Solar cell preparation method and solar cell

Technical Field

The invention relates to the technical field of solar photovoltaics, in particular to a solar cell and a preparation method thereof.

Background

The TOPCon (Tunnel Oxide Passivated Contact) battery is a high-efficiency battery based on a selective carrier principle, wherein a layer of ultrathin silicon Oxide layer is prepared on the back surface of the TOPCon battery, and a layer of silicon doped layer is deposited to form a Passivated Contact structure on the back surface, so that the surface recombination and the metal Contact recombination are effectively reduced, and the battery efficiency is improved.

The TOPCon battery can improve efficiency by superposing a boron SE (Selective Emitter) structure on the front surface, and under the boron SE structure on the front surface, the area contacted by the thin grid lines on the front surface has low sheet resistance, high doping concentration and small contact resistance, so that the filling factor can be further improved; the sheet resistance of other areas is high, the doping concentration is low, the surface recombination can be reduced, and the optical response is improved, so that the open-circuit voltage and the short-circuit are improved, and the efficiency of the battery is improved. At present, a laser SE process is often adopted to prepare an SE structure.
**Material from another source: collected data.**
-- ==== Sys2Proof/Laws/EffRestart.lean ====
section
/-! SUPPORT. What each operation of Machine/Restart.lean may do: the parts it may write, and that its result follows
what it was given (Laws/Effect.lean). -/

namespace Sys2Proof.Machine

theorem State.retain_effect (s : State) (cause : RstCause) :
    Effect 0x1018 s (State.retain s cause) := by
  unfold State.retain
  try dsimp only
  repeat' first
    | with_reducible apply Effect.refl
    | with_reducible assumption
    | ((with_reducible apply Effect.ite) <;> intro _)
    | ((with_reducible apply Effect.after (State.updKa_effect ..)); exact rfl)
    | ((with_reducible apply Effect.after (State.updSvc_effect ..)); exact rfl)
    | ((with_reducible apply Effect.after (State.fillSlots_effect ..)); exact rfl)

theorem State.flushFor_effect (s : State) (cause : RstCause) :
    Effect 0x7000000000 s (State.flushFor s cause) := by
  unfold State.flushFor
  try dsimp only
  repeat' first
    | with_reducible apply Effect.refl
    | with_reducible assumption
    | ((with_reducible apply Effect.after (State.evrFlushEnd_effect ..)); exact rfl)
    | split

theorem State.newHashKey_effect (s : State) :
    Effect 0x200000002 s (State.newHashKey s) := by
  unfold State.newHashKey
  try dsimp only
  repeat' first
    | with_reducible apply Effect.refl
    | with_reducible assumption
    | ((with_reducible apply Effect.after (State.free_effect ..)); exact rfl)
    | ((with_reducible apply Effect.after (State.free_effect_eq ‹_›)); exact rfl)
    | ((with_reducible apply Effect.after (State.updSwc_effect ..)); exact rfl)

theorem State.cutSvc_effect (s : State) :
    Effect 0x5F2D8C01FFA s (State.cutSvc s) := by
  unfold State.cutSvc
  try dsimp only
  repeat' first
    | with_reducible apply Effect.refl
    | with_reducible assumption
    | ((with_reducible apply Effect.ite) <;> intro _)
    | ((with_reducible apply Effect.after (State.updUnit_effect ..)); exact rfl)
    | ((with_reducible apply Effect.after (State.updSlice_effect ..)); exact rfl)
    | ((with_reducible apply Effect.after (State.exchUndo_effect ..)); exact rfl)
    | ((with_reducible apply Effect.after (State.updSwc_effect ..)); exact rfl)
    | ((with_reducible apply Effect.after (State.updSvc_effect ..)); exact rfl)
    | ((with_reducible apply Effect.after (State.updBst_effect ..)); exact rfl)
    | ((with_reducible apply Effect.after (State.updKa_effect ..)); exact rfl)
    | split

theorem State.restart_effect (s : State) (cause : RstCause) (sealOk : Bool) :
    Effect 0x1FFFFFFFFFFF s (State.restart s cause sealOk) := by
  unfold State.restart
  try dsimp only
  repeat' first
    | with_reducible apply Effect.refl
    | with_reducible assumption
    | ((with_reducible apply Effect.ite) <;> intro _)
    | ((with_reducible apply Effect.after (State.flushBeams_effect ..)); exact rfl)
    | ((with_reducible apply Effect.after (State.retain_effect ..)); exact rfl)
    | ((with_reducible apply Effect.after (State.toOffline_effect ..)); exact rfl)
    | ((with_reducible apply Effect.after (State.flushFor_effect ..)); exact rfl)
    | ((with_reducible apply Effect.after (State.cutSvc_effect ..)); exact rfl)
    | ((with_reducible apply Effect.after (State.survive_effect ..)); exact rfl)
    | ((with_reducible apply Effect.after (State.keepWarm_effect ..)); exact rfl)
    | ((with_reducible apply Effect.after (State.newHashKey_effect ..)); exact rfl)
    | ((with_reducible apply Effect.after (State.freshTime_effect ..)); exact rfl)
    | ((with_reducible apply Effect.after (State.updKa_effect ..)); exact rfl)
    | ((with_reducible apply Effect.updGlb) <;> [skip; (intro x; first | rfl | (dsimp only; split <;> rfl)); exact rfl])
However, the laser SE process damages the silicon substrate, affects minority carrier lifetime, and has complex process, high cost and great difficulty; moreover, the laser SE process requires two boron diffusions, each at a high temperature of about 1000 ℃, which affects the bulk life of the silicon substrate and thus the cell efficiency.

Disclosure of Invention

The invention provides a solar cell preparation method and a solar cell, and aims to reduce damage to a silicon substrate in a preparation process of a selective emitter structure, prolong minority carrier lifetime, simplify process flow, reduce cost, prolong the service life of the silicon substrate and improve cell efficiency.

In a first aspect of the embodiments of the present invention, an embodiment of the present invention provides a method for manufacturing a solar cell, where the method may include:

providing a silicon substrate;

depositing a borosilicate glass layer on the front side of the silicon substrate;

coating etching slurry in a preset pattern area on the front surface of the silicon substrate, and etching off the borosilicate glass layer in the pattern area;

and carrying out boron doping on the front surface of the etched silicon substrate for a first process time at a diffusion temperature, and forming a first boron doping concentration in the pattern area and a second boron doping concentration outside the pattern area on the silicon substrate.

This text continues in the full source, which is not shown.